Your assignment —
Could you filter the records below and keep only the lines with the word "isEmpty"?

Input data —
/-! ### Queues of a controller -/

/-- QUEUE_PAIRS.CREATED (R484). -/
def State.countQueues (s : State) : State := s.put R.HOSTQ.QUEUE_PAIRS_CREATED s.host.sqs.length

/-- The admin queue pair of a controller (R455; log entry 74). -/
def State.addAdmin (s : State) (func : Nat) : State :=
  (s.setHost fun h => { h with sqs := h.sqs ++ [⟨func, 0, 4096, 0, 0, 0, none, s.nextGidx⟩], cqs := h.cqs ++ [⟨func, 0, 4096, 0, true, 0, 0⟩] }).countQueues

/-- Queues, commands and pending events of a controller go; commands post no completion, and their locks are released
(R500, R502). A write keeps its lock until its data is programmed. -/
def State.dropQueues (s : State) (func : Nat) : State :=
  let t := s.setHost fun h =>
    { h with sqs := h.sqs.filter (·.fn != func), cqs := h.cqs.filter (·.fn != func), cqes := h.cqes.filter (·.fn != func),
             cmds := h.cmds.filter (·.x.fn != func), waiting := h.waiting.filter (·.1.fn != func), aers := h.aers.filter (·.fn != func),
             events := h.events.filter (·.fn != func), masked := h.masked.filter (·.1 != func),
             features := h.features.filter (·.1.1 != func), changed := h.changed.filter (·.1 != func), frozenSeen := h.frozenSeen.filter (· != func),
             aborts := h.aborts.filter (·.fn != func) }
  t.relock.countFrozen.countQueues

/-! ### Creation and removal -/

/-- The banks of a mask get an owner. -/
def State.ownBanks (s : State) (mask owner : Nat) : State :=
  (List.range 32).foldl (fun t b => if bitAt mask b then t.put (R.BANK.BANK_OWNER_FUNC b) owner else t) s

/-- The user cores of a mask. -/
def coresOf (mask : Nat) : List Nat := ((List.range 64).filter (bitAt mask)).map (8 + ·)

/-- Default windows: the granted core pages, then the granted bank pages, up to 15 (R499). -/
def Prof.defaultWindows (p : Prof) : List (Option Nat) :=
  (((coresOf p.cores).map (0x100 + ·) ++ ((List.range 32).filter (bitAt p.banks)).map (0x40 + ·)).take 15).map some

/-- Withdrawn and retired resources leave a grant (R495). -/
def State.liveGrant (s : State) (p : Prof) : Prof :=
  { p with cores := p.cores &&& s.coresGrantable, banks := p.banks &&& s.banksGrantable }

/-- The lowest DRAM address for a quota, above those of the functions (log entry 71). -/
def State.slmPlace (s : State) (mib : Nat) : Nat :=
  (lowestRange (s.tenant.fns.map fun f => (f.dramBase, f.p.dram * 2 ^ 20)) 0 (2 ^ 60) (mib * 2 ^ 20)).getD 0

/-- The namespaces of a profile are attached to its function. -/
def State.attachAll (s : State) (p : Prof) : State :=
  p.nsids.foldl (fun t n => t.modNs n fun x => { x with attached := if x.attached.contains p.func then x.attached else x.attached ++ [p.func] }) s

/-- A function receives its grants, its namespaces, an admin queue and the next GEN (R491). -/
def State.createFn (s : State) (func : Nat) : State :=
  let p := s.liveGrant ((s.profOf func).getD (defaultProf func))
  let p := if p.windows.all (·.isNone) then { p with windows := p.defaultWindows } else p
  let gen := s.genOf func + 1
  let f : Fn := ⟨p, gen, s.slmPlace p.dram, []⟩
  let t := s.setTenant fun x => { x with fns := x.fns ++ [f], gens := assocSet x.gens func gen }
  let t := (coresOf p.cores).foldl (fun t c => t.turnCore c fun k => { Core.off with state := .stopped, func := BitVec.ofNat 9 func }.keeping k) t
  let t := (t.ownBanks p.banks func).unput fun x => x.page != 0x1000 + func
  let ns := fun (id : Nat) (k : NsKind) (n : Nat) => (⟨id, k, n, 0, [func], 0, 0, none, []⟩ : Ns)
  let t := { t with ns := t.ns ++ [ns (0x400 + func) .compute 0, ns (0x600 + func) .memory (p.dram * 2 ^ 20)] }
  (t.attachAll p).addAdmin func

/-- Functions can hold grants: the device is up, and the boot has its kept microcode and its frame index in place (R375, R398, R571). -/
def State.mayGrant (s : State) : Bool := s.mode != 0 && (s.pwr.bootPhase == 0 || decide (5 < s.pwr.bootPhase))

/-- A function's grants go back to its profile (R492). -/
def State.removeFn (s : State) (func : Nat) : State :=
  match s.fn func with
  | none => s
  | some f =>
    let t := (s.dropQueues func).unmapFn func
    let t := t.setTenant fun x => { x with fns := x.fns.filter (·.p.func != func) }
    let t := (coresOf f.p.cores).foldl (fun t c => t.modCore c fun k => if k.state = .retired then { k with func := 0x1F0 } else Core.off.keeping k) t
    let t := t.ownBanks f.p.banks 0x1F0
    let ns : List Ns := t.ns.filter fun n => n.nsid != 0x400 + func && n.nsid != 0x600 + func
    let t := { t with ns := ns.map fun (n : Ns) => { n with attached := n.attached.filter (· != func) } }
    let t := t.setHost fun h => { h with progs := h.progs.filter (·.fn != func) }
    t.setKeys fun k => { k with kekFunc := k.kekFunc.filter (·.1 != func) }

/-! ### Reset of a function -/

/-- An aborted job leaves its destination undefined (R180): what its output would have filled takes free bytes (log entry 54). -/
def State.abortOutput (s : State) (d : JobDone) : State :=
  let n := if d.status = 0 then leNat (sliceBytes d.record 8 8) else 0
  let x := d.job.desc
  let spans := cutSpans n ((descN x 32 8, descN x 40 8) :: chainAll s d.job.func (descN x 48 8) (descN x 10 2) 0)
  let f := s.freshBytes n
  writePages d.job.func spans f.1 f.2

/-- A lane's work that belongs to a function stops (R180). -/
def State.abortLane (s : State) (func l : Nat) : State :=
  let mine := fun (w : LaneWork) => match w with | .job d => d.job.func == func | _ => false
  let gone := ((s.lane l).work :: (s.lane l).held).filterMap fun w => match w with
    | .job d => if d.job.func == func then some d else none
    | _ => none
  let t := s.modLane l fun y => { y with held := y.held.filter fun w => !mine w }
  let t := if mine (t.lane l).work then t.resumeLane l else t
  gone.foldl (fun t d => (t.abortOutput d).record (lanePage l) E.SHEARS_ABORTED (shearsInfo l func 5) func) t

/-- The function's engine jobs stop: no completion record, no done bit (R180, R396, R416, R421, R436). -/
def State.abortJobs (s : State) (func : Nat) : State :=
  let ciphers := (s.jobs.finished.filter fun d => d.job.engine == 3 && d.job.func == func).map fun d => descN d.record 5 1
  let queued := s.jobs.queue.filter fun j => j.engine == 3 && j.func == func
  let tables := ((s.jobs.queue.filter fun j => j.engine == 1 && j.func == func)
    ++ ((s.jobs.finished.map (·.job)).filter fun j => j.engine == 1 && j.func == func))
  let t := (List.range 12).foldl (fun t l => t.abortLane func l) s
  let waiting := t.jobs.queue.filter fun j => j.engine == 0 && j.func == func
  let parked := t.jobs.parked.filter (·.job.func == func)
  let t := parked.foldl State.abortOutput t
  let t := (waiting ++ parked.map (·.job)).foldl (fun t _ => t.record 0x24 E.SHEARS_ABORTED (shearsInfo 0 func 5) func) t
  let t := tables.foldl (fun (t : State) j => (t.endRun j.id).record 0x30 E.EARMARK_ABORTED (earInfo (descN j.desc 2 1) 0 func) func) t
  let t := t.setJobs fun j => { j with queue := j.queue.filter (·.func != func), finished := j.finished.filter (·.job.func != func),
                                       parked := j.parked.filter (·.job.func != func) }
  let t := t.closeKeyJobs func
  let t := (ciphers ++ queued.map fun _ => 0).foldl (fun (t : State) p => t.record 0x28 E.CIPHER_ABORTED (keyInfo p 0 func 0) func) t
  ((t.releaseFeeds (.pcie func)).showKeys).dispatchSlices

/-- Every bank a function owns is invalidated, and those withdrawn from it, and their BANK_CFG is at its reset value (R396, R503). -/
def State.dropBanks (s : State) (func : Nat) : State :=
  let own := match s.fn func with | some f => f.p.banks | none => 0
  ((List.range 32).filter fun b => bitAt own b || bitAt (s.get (R.VF.WITHDRAWN_BANKS_MASK func)) b).foldl
    (fun t b => (t.clearBank b).defaultBank b) s

/-- A function reset starts, or merges with one that runs: Stop, Abort, Park and Invalidate (R500, R502, R503). -/
def State.startReset (s : State) (func : Nat) : State :=
  if (s.fn func).isNone ∨ s.isResetting func then s
  else
    let t := s.setTenant fun x => { x with resetting := x.resetting ++ [(func, s.time)] }
    let t := (t.abortJobs func).dropQueues func
    let t := t.dropBanks func
    let mask := match s.fn func with | some f => f.p.cores | none => 0
    let t := (List.finRange 72).foldl (fun t c => if decide (8 ≤ c.val) && bitAt mask (c.val - 8) then t.parkCore c .reset else t) t
    (t.unmapFn func).endRolesOf (.pcie func) .functionReset

/-- A core after a function reset: its contents are zero, it waits for a program, and a microcode load keeps it parked
(R374, R501, R503). -/
def Core.zeroised (k : Core) : Core :=
  let ps := k.parkers.filter (· ≠ .reset)
  ({ Core.off with state := if k.state = .retired then .retired else if ps.isEmpty then .stopped else .parked, func := k.func,
                   parkers := ps, since := k.since } : Core).keeping k

/-- Zeroisation (R501): slots, contexts, KEK_FUNC, cores, banks with their configuration, the window of common bits, range sets
and what the DRAM quota held. -/
def State.zeroise (s : State) (f : Fn) : State :=
  let p := f.p
  let keyIn := fun (n : Nat) => decide (p.keyBase ≤ n) && decide (n < p.keyBase + p.keys)
  let ctxIn := fun (n : Nat) => decide (p.ctxBase ≤ n) && decide (n < p.ctxBase + p.ctxs)
  let t := (s.setKeys fun k => { k with slots := k.slots.filter fun x => !keyIn x.slot, ctxs := k.ctxs.filter fun x => !ctxIn x.ctx,
                                        kekFunc := k.kekFunc.filter (·.1 != p.func) }).showKeys
  let t := (coresOf p.cores).foldl (fun t c => t.turnCore c Core.zeroised) t
  let t := ((List.range 32).filter (bitAt p.banks)).foldl (fun t b =>
    (t.wipeBank b).defaultBank b) t
  let t := t.setHost fun h => { h with progs := h.progs.filter (·.fn != p.func), secOut := h.secOut.filter (·.1 != p.func) }
  let t := t.modFn p.func fun g => { g with ranges := [] }
  let bits := List.range (p.bits / 8)
  let m := if bits.isEmpty then t.mem.common else memZero t.mem.common (p.bitBase / 8) (p.bits / 8)
  { t with mem := { t.mem with common := m, dram := memZero t.mem.dram f.dramBase (p.dram * 2 ^ 20) } }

Exercise response —
  ({ Core.off with state := if k.state = .retired then .retired else if ps.isEmpty then .stopped else .parked, func := k.func,
  let m := if bits.isEmpty then t.mem.common else memZero t.mem.common (p.bitBase / 8) (p.bits / 8)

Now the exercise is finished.